Tips voor gemeenten en provincies

Voor gemeenten en provincies is het bij de voorbereiding van Bibob-besluiten van belang dat zij, nadat zij tot de conclusie zijn gekomen dat een ernstig gevaar bestaat, motiveren waarom de gekozen maatregel in het concrete geval geschikt en noodzakelijk is en waarom de voor de betrokkene nadelige gevolgen in het concrete geval niet onevenredig uitpakken ten opzichte van het doel van het besluit. Dat houdt in dat:

  • (meer) aandacht zal moeten worden besteed aan de vraag of ook met minder zware maatregelen (zoals voorschriften)[13] kan worden volstaan om misbruik van de vergunning te voorkomen.
  • alle concrete omstandigheden van het geval in acht dienen te worden genomen en ook in de motivering van het besluit uiteengezet moet worden waarom onder deze omstandigheden de gekozen maatregel voor de belanghebbende(n) niet onevenredig uitpakt.
  • specifiek bij het verbinden van voorschriften aan een vergunning kritisch gekeken dient te worden of de voorschriften voldoende geschikt zijn om het gevaar te kunnen beperken c.q. wegnemen.

De nieuwsbrief ontvangen?

Meld u zich dan onderaan de homepagina aan.

Voetnoten

[1] ABRvS 2 februari 2022, ECLI:NL:RVS:2022:285.

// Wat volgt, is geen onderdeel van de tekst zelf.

-- ==== Sys2Proof/Machine/Tandem.lean ====
section
/-! DEFINITION. The Tandem pair (chapter 16): mirror writes sent and applied, the loss of the partner, KV takeover, resync (R341, R400 to
R406). -/

namespace Sys2Proof.Machine

/-- This card has a partner in use (R341). -/
def State.tandemOn (s : State) : Bool := s.flag SPOKE.TANDEM_PARTNER.ENABLE

/-- A host write that waited for its mirror completes, with the DevLoad of its own wait (R385, R401); in FAULT it is poisoned (R400). -/
def State.completeMirror (s : State) (m : MirWait) : State :=
  if m.answers then
    s.answerHost ⟨3, m.slot, m.tag, 0, [], 0, 0, m.at_, m.severe, false, false, none, false⟩ m.part [] (s.phase == phFAULT) 0
  else s

/-- What an acknowledgement lets go on: recalls of lines that waited for a response to be sent, and requests to them (R389, R392). -/
def State.afterMirror (s : State) : State := ((List.range 64).foldl State.drainEnd s).serveWaiting

/-- Regions and tenants that are mirrored by their settings. -/
def State.mirrorRegions (s : State) : List Nat :=
  (List.range 256).filter fun r => s.poolState r != 0 && s.flag POOL.REGION_DEF.MIRROR r

def State.mirrorTenants (s : State) : List Nat := (List.range 1024).filter fun t => s.flag POOL.KV_MIRROR.ENABLE t

/-- The partner is lost (R404): everything mirrored reads UNMIRRORED, every write that waits for an acknowledgement completes. -/
def State.partnerLost (s : State) : State :=
  let s1 := (s.put POOL.TANDEM_STATUS.PARTNER_LOST 1).put POOL.TANDEM_STATUS.SYNCING 0
  let s2 := s.mirrorRegions.foldl (fun s r => s.put POOL.REGION_STATUS.MIRROR_STATE 3 r) s1
  let s3 := s.mirrorTenants.foldl (fun s t => s.put POOL.KV_MIRROR.STATE 3 t) s2
  let s4 := s.pool.mirror.foldl State.completeMirror s3
  ((s4.setPool fun x => { x with mirror := [], mirNow := [], kvOut := [], kvSent := [], resync := [], copying := [] }).setChain fun c =>
    { c with txns := c.txns.filter (·.typ ≠ ftMIRROR_WRITE) }).afterMirror

/-- POOL.KV_MIRROR.ENABLE (R402): a tenant newly mirrored is UNMIRRORED until a resync. -/
def hKvMirror : Handler :=
  { Handler.plain with
    act := fun s t v =>
      if fieldGet v 0 1 = 0 then (s.put POOL.KV_MIRROR.STATE 0 t).setPool fun x => { x with kvOut := x.kvOut.filter (·.tid ≠ t) }
      else if s.get POOL.KV_MIRROR.STATE t = 0 then s.put POOL.KV_MIRROR.STATE 3 t
      else s }

/-! ### Sending (R402) -/

/-- Bytes cut into pieces of 16 KiB. -/
def segments : Nat → List Byte → List (List Byte)
  | 0, _ => []
  | n + 1, bs => if bs = [] then [] else bs.take 16384 :: segments n (bs.drop 16384)

/-- The MIRROR_WRITEs of a KV page's stored form; answers their numbers. -/
def State.sendKvPage (s : State) (tid sid page : Nat) (form : List Byte) : State × List Nat :=
  let segs := segments 4 form
  (List.range segs.length).foldl (fun (acc : State × List Nat) i =>
    let hdr := mirHeader 4 0 1 tid (sid + page * 2 ^ 32) (hdrGEN form) (cdiv form.length 4096) i segs.length (leafFlags form false)
    let (t, x) := acc.1.sendMirror (hdr ++ segs.getD i [])
    (t, acc.2 ++ [x])) (s, [])

/-- Up to 1,020 records of a tenant in one MIRROR_WRITE. -/
def State.sendRecords (s : State) (tid : Nat) (rs : List Nat) : State × Nat :=
  s.sendMirror (mirHeader 3 0 rs.length tid 0 0 0 0 0 0 ++ rs.flatMap (leBytes 16))

/-- What a page's mirror traffic draws: a Spoke unit per 4 KiB (R401). -/
def KvItem.draw (k : KvItem) : Res6 := { Res6.zero with spoke := if k.rcd.isSome then 0 else cdiv k.bytes.length 4096 }

/-- The first item that may leave: a tenant's go one after another, each once the one before it is acknowledged (R341); a page waits for its
partition's Spoke budget, and the pages of that partition's other tenants behind it (R15, R44). -/
def State.nextKvOut (s : State) : List Nat → List Nat → List KvItem → Option KvItem
  | _, _, [] => none
  | ts, ps, k :: t =>
    let p := s.partOf k.tid
    if ts.contains k.tid then s.nextKvOut ts ps t
    else if !s.kvMirrored k.tid then some k
    else if s.pool.kvSent.any (·.2 = k.tid) then s.nextKvOut (k.tid :: ts) ps t
    else if k.rcd.isSome then some k
    else if ps.contains p ∨ ¬ k.draw.le (s.available p) then s.nextKvOut (k.tid :: ts) (p :: ps) t
    else some k

/-- An item's MIRROR_WRITEs sent, with up to 1,020 records of the tenant that stand one after another in its order; those of a resync's copies are
noted (R401, R402, R406). -/
def State.sendKvItem (s : State) (k : KvItem) : State :=
  let run := if k.rcd.isSome then ((s.pool.kvOut.filter (·.tid = k.tid)).takeWhile (·.rcd.isSome)).take 1020 else [k]
  let (s1, xs) : State × List Nat :=
    if k.rcd.isSome then
      let (t, x) := s.sendRecords k.tid (run.filterMap (·.rcd))
      (t, [x])
    else (s.draw (s.partOf k.tid) k.draw).sendKvPage k.tid k.sid k.page k.bytes
  s1.setPool fun x =>
    { x with
      kvOut := run.foldl (fun l y => l.erase y) x.kvOut
      kvSent := x.kvSent ++ xs.map fun n => (n, k.tid)
      copying := if run.any (·.copy) then x.copying ++ xs.map fun n => (n, true, k.tid) else x.copying }

/-- Records and pages of mirrored tenants leave as far as they can; those of a tenant that is mirrored no more are dropped (R402, R404). -/
def State.sendKvOut (s : State) : Nat → State
  | 0 => s
  | n + 1 =>
    match s.nextKvOut [] [] s.pool.kvOut with
    | none => s
    | some k =>
      if !s.kvMirrored k.tid then (s.setPool fun x => { x with kvOut := x.kvOut.filter (·.tid ≠ k.tid) }).sendKvOut n
      else (s.sendKvItem k).sendKvOut n

/-! ### Receiving (R341, R402, R403) -/

/-- The STANDBY region that pairs with a region of the partner. -/
def State.standbyOf (s : State) (r : Nat) : Option Nat :=
  (List.range 256).find? fun n => s.poolState n = 2 ∧ s.get POOL.REGION_DEF.MIRROR_OF n = r

/-- The mirror's chain for a tenant of the partner: begun with its own KV_DEFINE record (R213). -/
def State.mirrorChain (s : State) (src tid : Nat) : State :=
  let i := 1280 + tid
  if (s.chainAt i).isSome then s
  else ((s.firstWrite.newChain i).anchorUpdate).logRaw i (recKvDefine tid true src false 0)

/-- A record of the partner's tenant into the mirror's log; PAGE records are written when the page is here, and the mirror has a
KV_DEFINE record of its own (log 58). -/
def State.mirrorRecord (s : State) (tid r : Nat) : State :=
  if recType r = 1 ∨ recType r = 12 then s else s.logRaw (1280 + tid) r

[2] ABRvS 2 februari 2022, ECLI:NL:RVS:2022:285, r.o. 7.9.

[3] ABRvS 2 februari 2022, ECLI:NL:RVS:2022:285, r.o. 7.10.

[4] ABRvS 2 februari 2022, ECLI:NL:RVS:2022:285, r.o. 7.1 en 7.2.

[5] Zie bijvoorbeeld ABRvS 25 maart 2020, ECLI:NL:RVS:2020:837, r.o. 7 en ABRvS 8 mei 2019, ECLI:NL:RVS:2019:1471, r.o. 4.4.

[6] Uitzondering hierop is bijvoorbeeld de uitspraak van de Afdeling van 6 februari 2019, ECLI:NL:RVS:2019:350. Noemenswaardig is ook de uitspraak van de Afdeling van 17 juli 2019, ECLI:NL:RVS:2019:2450, waarin de evenredigheid uitgebreid aan de orde wordt gesteld, al oordeelde de Afdeling in die zaak onder de streep dat het bestuursorgaan in redelijkheid tot het besluit had kunnen komen.

[7] Kamerstukken II 1999/2000, 26883, nr. 3, p. 6.

[8] Kamerstukken II 1999/2000, 26883, nr. B, p. 5.

[9] ABRvS 2 februari 2022, ECLI:NL:RVS:2022:285, r.o. 7.4.

[10] Indien voorschriften aan een vergunning worden verbonden, kan dit element overigens wel relevant zijn. Voorschriften moeten namelijk ook geschikt zijn om het gevaar weg te nemen of te beperken.

[11] ABRvS 9 maart 2022, ECLI:NL:RVS:2022:695.

[12] Na het nemen van het besluit had de betrokkene alsnog het Bibob-vragenformulier ingevuld en stukken aangeleverd.

[13] Of in geval de maatregel zelf voorschriften betreft: minder vergaande voorschriften.